[DATA RECORDS — start]

-- ==== Sys2Proof/Machine/Passage.lean ====
section
/-! DEFINITION. Passage ports: received frames, link upkeep, keys, and the shipping jobs (R332 to R349). -/

namespace Sys2Proof.Machine

/-! ## Key exchange (R337, R339) -/

/-- Start an exchange: fresh randomness, and a KEYX frame; without randomness it repeats later. -/
def State.startKeyx (s : State) (n : Nat) : State :=
  let s := s.modPport n fun p => { p with rekeying := true, lastKeyx := s.now, ephemeral := none }
  match s.rngAsk (.passage n) with
  | (some d, s) => s.sendKeyx n d
  | (none, s) => s

/-- 64 PROBE frames with HOPS 1 (R340). -/
def State.measureHop (s : State) (n : Nat) : State :=
  let s := s.modPport n fun p => { p with probes := 0, hopNs := 0, probeAt := s.now }
  (List.range 64).foldl (fun s _ => s.sendFrame n (mkFrame typePROBE 0 1 (transport s.passage.id 0 1 false))) s

/-- The transcript of an exchange: both KEYX payloads in an order that both ends have. -/
def transcript (a b : List Byte) : List Byte := if leNat a ≤ leNat b then a ++ b else b ++ a

/-- The exchange is complete: the sender switches at once to the new key. The old receiving key stays until a frame of the new
phase is accepted (R337, R339). -/
def State.newKeys (s : State) (n d : Nat) (theirs : List Byte) : State :=
  let was := (s.pport n).state
  let key := Config.linkKey (Config.ecdheSecret d (theirs.take 96)) (transcript (keyxBytes d) theirs)
  let s := s.modPport n fun p =>
    { p with
      txKey := key (s.linkDir n), rxKeys := key (2 ^ 16 * p.peerId + 2 ^ 15 * p.peerPort) :: p.rxKeys.take 1
      ephemeral := none, peerKeyx := none
      keyGen := p.keyGen + 1, rxNew := true, txPhase := !p.txPhase, txCtr := 0, rekeying := false
      state := if was == .locked then .ready else was }
  if was == .keying then s.measureHop n else s.pumpPort n

/-- Both KEYX frames of an exchange are there. -/
def State.tryKeys (s : State) (n : Nat) : State :=
  match (s.pport n).ephemeral, (s.pport n).peerKeyx with
  | some d, some theirs => s.newKeys n d theirs
  | _, _ => s

/-- Jobs whose path uses a port. -/
def State.shipJobs (s : State) (n : Nat) : List Job :=
  s.jobs.list.filter fun j => (j.opcode == 0x07 || j.opcode == 0x08) && dPort j.words == n && !j.finished

def State.failShips (s : State) (n : Nat) : State := (s.shipJobs n).foldl (fun s j => s.failJob' j.uid stLink) s

/-! ## Retry (R335) -/

/-- Frames up to `a` are acknowledged. -/
def PPort.acked (p : PPort) (now a : Nat) : PPort :=
  if p.retry.any fun f => f.seq == a then
    { p with retry := (p.retry.dropWhile fun f => f.seq != a).drop 1, replays := 0, lastProgress := now }
  else p

/-- Send every unacknowledged frame again, each encrypted afresh; at 16 replays without progress nothing more is sent, and none
whose counter would be 2^48, before which the port is LOCKED (R339). -/
def PPort.replay (p : PPort) (dir now : Nat) : PPort :=
  if p.retry.isEmpty || decide (16 ≤ p.replays) || p.state == .locked then p else
    p.retry.foldl (fun (p : PPort) f =>
      let g := p.seal f
      if ctrLimit ≤ p.txCtr then p else
      { p.leave dir g with
        txCtr := p.txCtr + 1, retry := p.retry.map fun (h : Frame) => if h.seq == g.seq then g else h })
      { p with replays := p.replays + 1, lastProgress := now }

/-! ## Receiving (R333 to R335, R341, R342) -/

def State.linkRecord (s : State) (n cls detail info : Nat) : State := s.raise (0x51 + n) cls detail none 0 info

/-- Whether a frame's counter is new under its key. A frame of the other phase has a key only where an exchange has made one;
the old key is kept until then (R339). -/
def PPort.freshCtr (p : PPort) (f : Frame) : Bool :=
  match p.rxCtr with
  | none => true
  | some c => if f.keyPhase != p.rxPhase then p.rxNew else decide (c < f.ctr)

/-- A frame whose CRC and TAG hold; a failure is answered with one NAK. -/
def State.intact (s : State) (n : Nat) (f : Frame) : Bool × State :=
  if f.stomped then (false, s)
  else if !f.crcOk then (false, s.sendPlain n typeNAK [])
  else if !f.tagOk then (false, (s.linkRecord n 7 0x10 0).sendPlain n typeNAK [])
  else (true, s)

/-- An acknowledgement is owed for another received frame; at 16 it is sent. -/
def State.oweAck (s : State) (n : Nat) : State :=
  let s := s.modPport n fun p => { p with unacked := p.unacked + 1 }
  if 16 ≤ (s.pport n).unacked then
    (s.sendPlain n typeACK []).modPport n fun p => { p with unacked := 0, lastAck := s.now }
  else s

def PPort.live (p : PPort) : Bool := p.state == .ready || p.state == .keying || p.state == .discovery

/-- A frame that fails while it is relayed cut-through: the outgoing frame is stomped, and its SEQ is taken by the next (R342). -/
def State.stompRelay (s : State) (n : Nat) (f : Frame) : State :=
  if f.hops < 2 then s else s.modPport (1 - n) fun p =>
    let g := mkFrame f.type f.vc (f.hops - 1) f.payload
    if p.state == .ready && p.waiting.isEmpty && p.canSend g then
      { p.leave (s.linkDir (1 - n)) { p.seal g with seq := p.txSeq, stomped := true } with txCtr := p.txCtr + 1 }
    else p

/-- A frame of another TYPE than its command: one that is not assigned is discarded with a record (R333). -/
def State.stray (s : State) (n : Nat) (f : Frame) : State :=
  if 7 < f.type && (s.pport n).live then s.linkRecord n 6 0xF f.type else s

/-- Accept a sequenced frame in order; it lies in the receive buffer until freeRx. One that was received before is discarded, and
acknowledged again: its acknowledgement may have been lost. -/
def State.accept (s : State) (n : Nat) (f : Frame) : Bool × State :=
  if !((s.pport n).state == .ready || (s.pport n).state == .keying) then (false, s) else
    match s.intact n f with
    | (false, s) => (false, s.stompRelay n f)
    | (true, s) =>
      let p := s.pport n
      if f.seq != p.rxSeq || !p.freshCtr f then (false, s.oweAck n) else
        let s := s.modPport n fun p =>
          { (p.acked s.now f.ackSeq) with
            rxSeq := (p.rxSeq + 1) % 2 ^ 16, rxCtr := some f.ctr, rxPhase := f.keyPhase
            rxKeys := if f.keyPhase == p.rxPhase then p.rxKeys else p.rxKeys.take 1
            rxNew := p.rxNew && p.rxCtr.isSome && f.keyPhase == p.rxPhase }
        (true, (s.oweAck n).pumpPort n)

/-- Relay a frame out of the other port, or discard it (R341, R342). -/
def State.relay (s : State) (n : Nat) (f : Frame) : State :=
  if (s.pport (1 - n)).state == .ready then
    let g := mkFrame f.type f.vc (f.hops - 1) f.payload
    (s.modPport (1 - n) fun p => { p with relays := p.relays ++ [g] }).sendFrame (1 - n) g
  else s.freeRx n f

/-! ## Shipping entries (R343 to R349) -/

def Job.ship? (j : Job) : Option ShipSt :=
  match j.ext with
  | .ship sh => some sh
  | _ => none

def State.setShip (s : State) (uid : Nat) (sh : ShipSt) : State := s.modJob uid fun j => { j with ext := .ship sh }

/-- End-to-end control of the entry in progress. -/
def State.shipControl (s : State) (j : Job) (sh : ShipSt) (m : ShipMsg) : State :=
  s.sendControl sh.port sh.hops (shPeer sh.words) (shTag sh.words) (s.conf j.part) m

/-- A PROBE goes along the entry's path (R343). -/
def State.probePath (s : State) (j : Job) (sh : ShipSt) : State :=
  s.sendFrame sh.port
    (mkFrame typePROBE 0 sh.hops (transport s.passage.id (shTag sh.words) sh.hops (s.conf j.part)))

/-- Begin an entry: an IN entry sends READY and probes its path, an OUT entry waits for READY (R343, R345; log entry 46). -/
def State.beginEntry (s : State) (j : Job) (i : Nat) : State :=
  match s.blocked j (dArg j.words + 32 * i) 32 with
  | some s => s
  | none =>
  let w := s.shipEntry j i
  let out := j.opcode == 0x07
  let sh : ShipSt :=
    { out := out, port := dPort j.words, hops := dHops j.words, entry := i, count := dCount j.words, probed := false
      probeSent := if out then none else some s.now, ready := false, lastReady := s.now, sent := 0, acked := 0
      total := if shBuffer w then shLength w else 0, image := [], lastProgress := s.now, lastHold := 0
      held := false, words := w }
  let s := s.setShip j.uid sh
  if out then s else (s.shipControl j sh .ready).probePath j sh

/-- A CANCEL of the job had no effect: its record, which waited for this job's, says so (R40, R349). -/
def State.cancelLate (s : State) (uid : Nat) : State :=
  let late (c : Comp) : Bool := c.opcode == 0x12 && (match (s.job? c.uid).map Job.ext with
    | some (.control t) => t == uid
    | _ => false)
  { s with qps := s.qps.map fun q =>
    { q with waiting := q.waiting.map fun c => if late c then { c with result := 2 } else c } }

/-- The entry is applied: the next one begins, or the job is complete. -/
def State.entryDone (s : State) (j : Job) (sh : ShipSt) : State :=
  let s := s.setShip j.uid { sh with entry := sh.entry + 1 }
  if sh.entry + 1 = sh.count then
    match s.job? j.uid with
    | some j => (s.cancelLate j.uid).finishJob { j with ending := none } (sh.entry + 1)
    | none => s
  else if j.state == .cancelling then s
  else s.beginEntry j (sh.entry + 1)

/-- Checks before anything changes (R344, R348), then the first entry. -/
def State.startShip (s : State) (j : Job) : State :=
  let n := dCount j.words
  let out := j.opcode == 0x07
  let ws := (List.range n).map (s.shipEntry j)
  match (s.blocked j (dArg j.words) (32 * n)).or (s.blockedOut j (dOut j.words) (if out then 0 else 4 * n)) with
  | some s => s
  | none =>
    if !bit j.part s.passage.partMask ||
        (s.conf j.part && (dHops j.words != 1 || (s.pport (dPort j.words)).pin.all fun w => w == 0)) then
      s.failJob j.uid stDenied 0
    else if dHops j.words = 0 then s.failJob j.uid stInvalid 0
    else match ws.findIdx? fun w => !s.shipOk j.part out w with
    | some i => s.failJob j.uid stInvalid i
    | none =>
    if ws.any fun w => shBuffer w && !s.inDram j.part (shAddr w) (shLength w) then s.outsideJob j.uid
    else match if out || ws.all shBuffer then none else (match s.namedSlot j.part (dSlot j.words) with
        | .inr st => some st
        | .inl _ => none) with
      | some st => s.failJob j.uid st 0
      | none => if (s.pport (dPort j.words)).state != .ready then s.failJob j.uid stLink 0 else s.beginEntry j 0

/-- Send the next DATA frame of an OUT entry. -/
def State.sendData (s : State) (j : Job) (sh : ShipSt) : State :=
  if !sh.out || !sh.probed || sh.held || sh.total ≤ sh.sent || ((s.pport sh.port).waiting.any fun f => f.vc == 1) then s else
    let w := sh.words
    let chunk := (sh.image.drop sh.sent).take 2032
    let body := chunk ++ List.replicate (ceilDiv chunk.length 16 * 16 - chunk.length) 0
    let s := s.sendFrame sh.port
      (mkFrame typeDATA 1 sh.hops (transport s.passage.id (shTag w) sh.sent (s.conf j.part) ++ body))
    s.setShip j.uid { sh with sent := sh.sent + chunk.length }

/-- A whole stream has arrived: write it, acknowledge it, and go on; it waits for a flash die that an erase holds. -/
def State.landEntry (s : State) (j : Job) (sh : ShipSt) : State :=
  let w := sh.words
  let done (s : State) : State := (s.shipControl j sh .final).entryDone j sh
  if shBuffer w then done (s.store (shAddr w) sh.image)
  else match s.blockedOut j (dOut j.words + 4 * sh.entry) 4 with
  | some s => s
  | none => match s.slot? (dSlot j.words) with
    | none => s.failJob j.uid stInvalid sh.entry
    | some t => match s.landSeq j t w sh.image with
      | .noRoom => s.failJob j.uid stExhausted sh.entry
      | .later => s
      | .worn s => s.failJob j.uid stFault sh.entry
      | .done h s => done (s.storeN (dOut j.words + 4 * sh.entry) 4 h)

def ShipSt.whole (sh : ShipSt) : Bool := !sh.out && sh.total != 0 && sh.total == sh.sent

/-- A resumed job goes on; a receiver tells the sender, which holds, how far it is (R345). -/
def State.resumeShip (s : State) (j : Job) (sh : ShipSt) : State :=
  let sh := { sh with lastProgress := s.now }
  let s := s.setShip j.uid sh
  if sh.out || !sh.ready then s else s.shipControl j sh (.progress sh.sent)

/-- A running job sends its next frame, or lands a stream that is whole. -/
def State.goShip (s : State) (j : Job) (sh : ShipSt) : State := if sh.whole then s.landEntry j sh else s.sendData j sh

/-- Start a shipping job, resume it, or let it go on. -/
def State.runShip (s : State) (uid op : Nat) : State :=
  match s.starting uid op with
  | some (j, t) => match j.ship? with
    | some sh => t.resumeShip j sh
    | none => t.startShip j
  | none => let s := s.waitStart uid op
    match s.job? uid with
    | none => s
    | some j => match j.ship? with
      | some sh => if j.opcode == op && j.state == .running && !j.finished && s.cpRunning j.cp then s.goShip j sh else s
      | none => s

def execKvShipOut (uid : Nat) (s : State) : Res := .next (s.runShip uid 0x07)

def execKvShipIn (uid : Nat) (s : State) : Res := .next (s.runShip uid 0x08)

/-- The running job whose entry in progress has a port, a peer and a tag. -/
def State.shipFor (s : State) (out : Bool) (port peer tag : Nat) : Option (Job × ShipSt) :=
  s.jobs.list.findSome? fun j => match j.ship? with
    | some sh =>
      let w := sh.words
      if sh.out == out && sh.port == port && !j.finished && decide (sh.entry < sh.count) && shPeer w == peer &&
          shTag w == tag && (j.state == .running || j.state == .suspending) then some (j, sh) else none
    | none => none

[DATA RECORDS — finish]

— WHAT YOU ARE ASKED TO DO —
Wherever a line of the data above contains "mkFrame", copy that line.

— ANSWER SECTION —
  (List.range 64).foldl (fun s _ => s.sendFrame n (mkFrame typePROBE 0 1 (transport s.passage.id 0 1 false))) s
    let g := mkFrame f.type f.vc (f.hops - 1) f.payload
    let g := mkFrame f.type f.vc (f.hops - 1) f.payload
    (mkFrame typePROBE 0 sh.hops (transport s.passage.id (shTag sh.words) sh.hops (s.conf j.part)))
      (mkFrame typeDATA 1 sh.hops (transport s.passage.id (shTag w) sh.sent (s.conf j.part) ++ body))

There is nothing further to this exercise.